• Task statement
Where a line of the entries holds the string "pairTiles", copy that line.

[Stored items]
▼

-- ==== Sys2Proof/Machine/Sparing.lean ====
section
/-!
DEFINITION. Fields and their layout (18, R460), the self-test of a field (25), and sparing: tests of units, retirement and the new column map (24).
-/

namespace Sys2Proof.Machine

/-! ### FIELD_LAYOUT (R16, R381) -/

/-- A field holds what keeps its bands in place (R381 check 3). -/
def fieldHolds (s : State) (e : Nat × Field) : Bool :=
  (e.2.slots.any fun (x : Nat × Slot) => x.2.skein.isSome) || e.2.pages.any isHost
    || (s.serv.configs.any fun (c : Nat × ServConfig) => c.2.block.field.val == e.1)
    || (s.serv.reqs.any fun (r : Nat × Request) => r.2.field == e.1) || sectionsOf e.2 != []

/-- A memory test works on a band that comes into use (R502). -/
def bandInTest (s : State) (use : Nat) : Bool :=
  s.testMem.busy && (let b := s.testMem.target.toNat % 16 / 4; bitAt use b && !s.fld.use.getLsbD b)

/-- The first check of FIELD_LAYOUT that fails (R381). -/
def checkLayout (s : State) (join use : Nat) : Option Status :=
  if 8 ≤ join ∨ 16 ≤ use ∨ ((List.range 3).any fun b => bitAt join b && !(bitAt use b && bitAt use (b + 1))) = true then some .countMismatch
  else if (List.range 4).any fun b => bitAt use b && s.faults.fencedBands.getLsbD b then some .noPlacement
  else if (s.fld.fields.any fun e => !fieldStands (layoutRuns join use) e && fieldHolds s e) || bandInTest s use then some .countMismatch
  else none

/-- FIELD_LAYOUT (R381). -/
def execFieldLayout (join : BitVec 8) (use : BitVec 8) (s : State) : Host.Outcome State Fault Refusal :=
  .next (mailbox 0x0050 (fun s =>
    if !s.boot.laidOut then mboxEnd 0x0050 .countMismatch [] s
    else match checkLayout s join.toNat use.toNat with
      | some st => mboxEnd 0x0050 st [] s
      | none => mboxEnd 0x0050 .ok [] (formFields join.toNat use.toNat s)) s)

/-! ### FIELD_STATE (R460) -/

/-- A request of the field is in QUEUED, PREFILL or DECODE. -/
def fieldServes (s : State) (f : Nat) : Bool := s.serv.reqs.any fun (r : Nat × Request) => r.2.field == f && openState r.2.state

/-- A moon call is pending on the field's stacks. -/
def fieldCalls (s : State) (fl : Field) : Bool := s.moons.calls.any fun c => (bandStacks fl).contains c.lead

/-- FIELD_STATE ACTION 0: WAKE (R460). -/
def execFieldWake (f : FieldId) (s : State) : Host.Outcome State Fault Refusal :=
  .next (mailbox 0x0052 (fun s =>
    match fieldAt s f with
    | none => mboxEnd 0x0052 .countMismatch [] s
    | some _ => mboxEnd 0x0052 .ok [] (wakeField f s)) s)

/-- FIELD_STATE ACTION 1: SLEEP (R460, R462). -/
def execFieldSleep (f : FieldId) (s : State) : Host.Outcome State Fault Refusal :=
  .next (mailbox 0x0052 (fun s =>
    match fieldAt s f with
    | none => mboxEnd 0x0052 .countMismatch [] s
    | some fl =>
      if fieldServes s f || sectionsOf fl != [] || fieldCalls s fl then mboxEnd 0x0052 .countMismatch [] s
      else mboxEnd 0x0052 .ok [] (setField s f { fl with asleep := true })) s)

/-- FIELD_STATE ACTION 2: RESET (R459, R460). -/
def execFieldReset (f : FieldId) (s : State) : Host.Outcome State Fault Refusal :=
  .next (mailbox 0x0052 (fun s =>
    match fieldAt s f with
    | none => mboxEnd 0x0052 .countMismatch [] s
    | some _ =>
      if fieldServes s f then mboxEnd 0x0052 .countMismatch [] s
      else mboxEnd 0x0052 .ok [] (resetField f (statusCode .cancelled) s)) s)

/-! ### Retirement (R470, R483, R484, R487) -/

/-- The pair serves logical columns of the map in force (R482). -/
def pairMapped (s : State) (b j : Nat) : Bool := (bandColumns (bandPairs s b)).contains (2 * j)

/-- Module tiles of a mapped pair. -/
def pairTiles (s : State) (b j : Nat) : List Nat :=
  let n := (bandColumns (bandPairs s b)).length
  (List.range 10).flatMap fun r => ((List.range n).map fun c => 40 * (10 * b + r) + c).filter fun t => tilePair s t == j

/-- Fills that wait for a slot of a field that goes complete with the status that their profile check would now give (R106; log 63). -/
def dropFills (f : Nat) (s : State) : State :=
  let gone := s.fld.fills.filter fun w => w.field == f
  gone.foldl (fun s w => match w.acc with
    | some a => finish a .profileMismatch 4 0 s
    | none => s) { s with fld := { s.fld with fills := s.fld.fills.filter fun w => w.field != f } }

/-- The actions of R487 on the field that holds a band; the field goes, and its other bands keep their USE and JOIN bits. -/
def endField (f : Nat) (s : State) : State :=
  let s := resetField f (statusCode .fencedUnit) s
  let ends := (s.serv.reqs.filter fun (r : Nat × Request) => r.2.field == f && openState r.2.state).map (·.1)
  let s := ends.foldl (fun s r => closeReq r (statusCode .fencedUnit) 0 s) s
  removeField f (dropFills f s)

/-- A band with five retired pairs is fenced for good (R487). -/
def fenceForGood (b : Nat) (s : State) : State :=
  let s := fenceBand b { s with store := { s.store with bandFenced := setBit s.store.bandFenced b true } }
  let s := match fieldOfBand s b with
    | some f => endField f s
    | none => s
  unuseBand b { s with fld := { s.fld with
    pairs := tset 0 b (tget 0 b s.store.retired) s.fld.pairs, pendingPairs := tdel b s.fld.pendingPairs } }

/-- A pair retires (R483, R484 steps 1 to 3, R491, R492): a spare at once; a mapped pair is fenced, and its field holds new dispatches; at the fifth
the band is fenced (R487). -/
def retirePair (b j : Nat) (s : State) : State :=
  let old := tget 0 b s.store.retired
  if old.getLsbD j then s
  else
    let all := setBit old j true
    let mapped := pairMapped s b j
    let s := { s with store := { s.store with retired := tset 0 b all s.store.retired, pairsEver := tmod 0 b (fun n => min 255 (n + 1)) s.store.pairsEver } }
    if 5 ≤ retiredCount all then fenceForGood b s
    else if !mapped then { s with fld := { s.fld with pairs := tmod 0 b (fun x => setBit x j true) s.fld.pairs } }
    else
      let s := (pairTiles s b j).foldl (fun s t => fenceUnit t s) s
      let s := { s with fld := { s.fld with pendingPairs := tmod 0 b (fun x => setBit x j true) s.fld.pendingPairs } }
      match fieldOfBand s b with
      | some f => modField f (fun fl => { fl with held := true }) s
      | none => s

/-- The unit has had two class-1 events that were not injected within 86,400,000,000 ticks (R470). -/
def twoEvents (s : State) (t : Nat) : Bool :=
  let l := (s.faults.unitEvents.filter fun (e : Nat × Nat) => e.1 == t).map (·.2)
  (l.zip l.tail).any fun (e : Nat × Nat) => decide (e.2 ≤ e.1 + 86400000000)

/-- The unit test: no section uses the fenced unit any more; it passes and the fence lifts, or its pair retires (R470, R498). -/
def execUnitTest (u : Tile) (pass : Bool) (s : State) : Host.Outcome State Fault Refusal :=
  let t := 40 * u.row.val + u.col.val
  let b := tileBand t
  .next (
    if !s.entry.main || s.faults.fatal || !s.faults.fencedUnits.contains t || (tget 0 b s.fld.pendingPairs).getLsbD (tilePair s t) then s
    else if (match fieldOfTile s t with | some (_, fl, r, c) => sectionsUsing fl r c != [] | none => false) then s
    else
      let before := s
      let s := setUnit s t {}
      if pass && !twoEvents s t then
        noteLift (tileIsland s t) (tileLoc t) 2 { s with faults := { s.faults with fencedUnits := s.faults.fencedUnits.filter fun x => x != t } }
      else noteService before (retirePair b (tilePair s t) s))

/-! ### The new column map (R482, R484 steps 4 to 6, R485, R494) -/

/-- A module tile of a band on its new map: the logical tile of the same physical place; none where its pair has retired. -/
def remapTile (old new : List Nat) (b t : Nat) : Option Nat :=
  if tileBand t ≠ b then some t
  else match old[t % 40]? with
    | none => none
    | some p => (new.findIdx? fun q => q == p).map fun c => t / 40 * 40 + c

/-- Fences and events of units follow their physical units. -/
def remapUnits (b : Nat) (new : BitVec 22) (s : State) : State :=
  let g := remapTile (bandColumns (bandPairs s b)) (bandColumns new) b
  { s with faults := { s.faults with
    fencedUnits := (s.faults.fencedUnits.filterMap g).foldl (fun l t => insertOnce t l) []
    unitEvents := s.faults.unitEvents.filterMap fun (e : Nat × Nat) => (g e.1).map fun t => (t, e.2) } }

/-- Refill one slot of a field (R485). -/
def refillSlot (f : Nat) (s : State) (e : Nat × Slot) : State := match e.2.skein with
  | none => s
  | some i =>
    if profileBad s f i then s
    else match checkLoad s f e.1 i with
      | none => fillSlot f e.1 i s
      | some (st, _) => modField f (fun fl => { fl with slots := tset {} e.1 { skein := none, refillFail := some (statusCode st), bound := 0 } fl.slots }) s

/-- The status of a section that waits and whose slot the refill has left unfilled (R166, R485). -/
def unfilled (s : State) (f : Nat) (fl : Field) (x : Section) : Option (BitVec 16) :=
  let sl := tget ({} : Slot) x.slot fl.slots
  match sl.skein with
  | none => some (sl.refillFail.getD (statusCode .noPlacement))
  | some i => if profileBad s f i then some (statusCode .profileMismatch) else none

/-- Held dispatches go on (R484 step 6); those whose slot is unfilled complete with its status. -/
def releaseField (f : Nat) (s : State) : State :=
  let s := modField f (fun fl => { fl with held := false }) s
  match fieldAt s f with
  | none => s
  | some fl =>
    let s := fl.waiting.foldl (fun s x => match unfilled s f fl x with
      | some st => closeSection f x.id st 0 0 s
      | none => s) s
    pullWaiting f Config.seqDepth s

/-- Step 4 may apply a field's new map: no section, no in-place record, no park (R484). -/
def mapReady (s : State) (f : Nat) (fl : Field) : Bool := fl.seq.isEmpty && !heldInPlace s f && !fieldParked s f

/-- A band takes its new column map: units and places follow (R484, R485). -/
def applyMap (b : Nat) (s : State) : State :=
  let new := tget 0 b s.store.retired
  let s := remapUnits b new s
  { s with fld := { s.fld with pairs := tset 0 b new s.fld.pairs, pendingPairs := tdel b s.fld.pendingPairs } }

/-- The new map of a band is applied, its field's slots are refilled and its dispatches released (R484, R485, R494). -/
def execColumnMapApply (b : BandId) (s : State) : Host.Outcome State Fault Refusal :=
  .next (
    if tget 0 b.val s.fld.pendingPairs = 0 ∨ s.entry.main = false ∨ s.faults.fatal = true then s
    else
      match fieldOfBand s b with
      | none =>
        let s := applyMap b s
        { s with grid := { s.grid with units := s.grid.units.filter fun (e : Nat × TileUnit) => tileBand e.1 != b.val } }
      | some f => match fieldAt s f with
        | none => s
        | some fl =>
          if !mapReady s f fl then s
          else
            let s := clearUnits f fl (applyMap b (wakeField f s))
            let s := fl.slots.foldl (refillSlot f) s
            if fl.bands.any fun k => tget 0 k s.fld.pendingPairs != 0 then s else releaseField f s)

/-! ### SELF_TEST (R499) -/

/-- Failing pairs of a band in the order in which their units are named. -/
def failingPairs (s : State) (b : Nat) (failing : List Tile) : List Nat :=
  (failing.filterMap fun u =>
    let t := 40 * u.row.val + u.col.val
    if tileBand t = b ∧ u.col.val < (bandColumns (bandPairs s b)).length then some (tilePair s t) else none).foldl (fun l j => insertOnce j l) []

/-- SELF_TEST: a field reset, the test of every unit, the retirement of failing pairs, the result (R499). -/
def execSelfTest (f : FieldId) (resultAddr : BitVec 64) (failing : List Tile) (s : State) : Host.Outcome State Fault Refusal :=
  .next (mailbox 0x0061 (fun s =>
    match fieldAt s f with
    | none => mboxEnd 0x0061 .countMismatch [] s
    | some fl =>
      if fieldServes s f then mboxEnd 0x0061 .countMismatch [] s
      else if !aligned resultAddr.toNat 64 then mboxEnd 0x0061 .badAlignment [] s
      else
        let before := s
        let bad := fl.bands.map fun b => (b, failingPairs s b failing)
        let s := resetField f (statusCode .cancelled) s
        let s := bad.foldl (fun s (e : Nat × List Nat) => e.2.foldl (fun s j => retirePair e.1 j s) s) s
        let word := fun (e : Nat × List Nat) => sumN (e.2.map fun j => 2 ^ j) + 0x80000000 * b2n (s.faults.fencedBands.getLsbD e.1)
        let s := if resultAddr = 0 then s else hostWrite s resultAddr.toNat (padTo 64 (bad.flatMap fun e => leBytes 4 (word e)))
        mboxEnd 0x0061 .ok [] (noteService before s)) s)

end Sys2Proof.Machine
end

▲

• Exercise solution
def pairTiles (s : State) (b j : Nat) : List Nat :=
      let s := (pairTiles s b j).foldl (fun s t => fenceUnit t s) s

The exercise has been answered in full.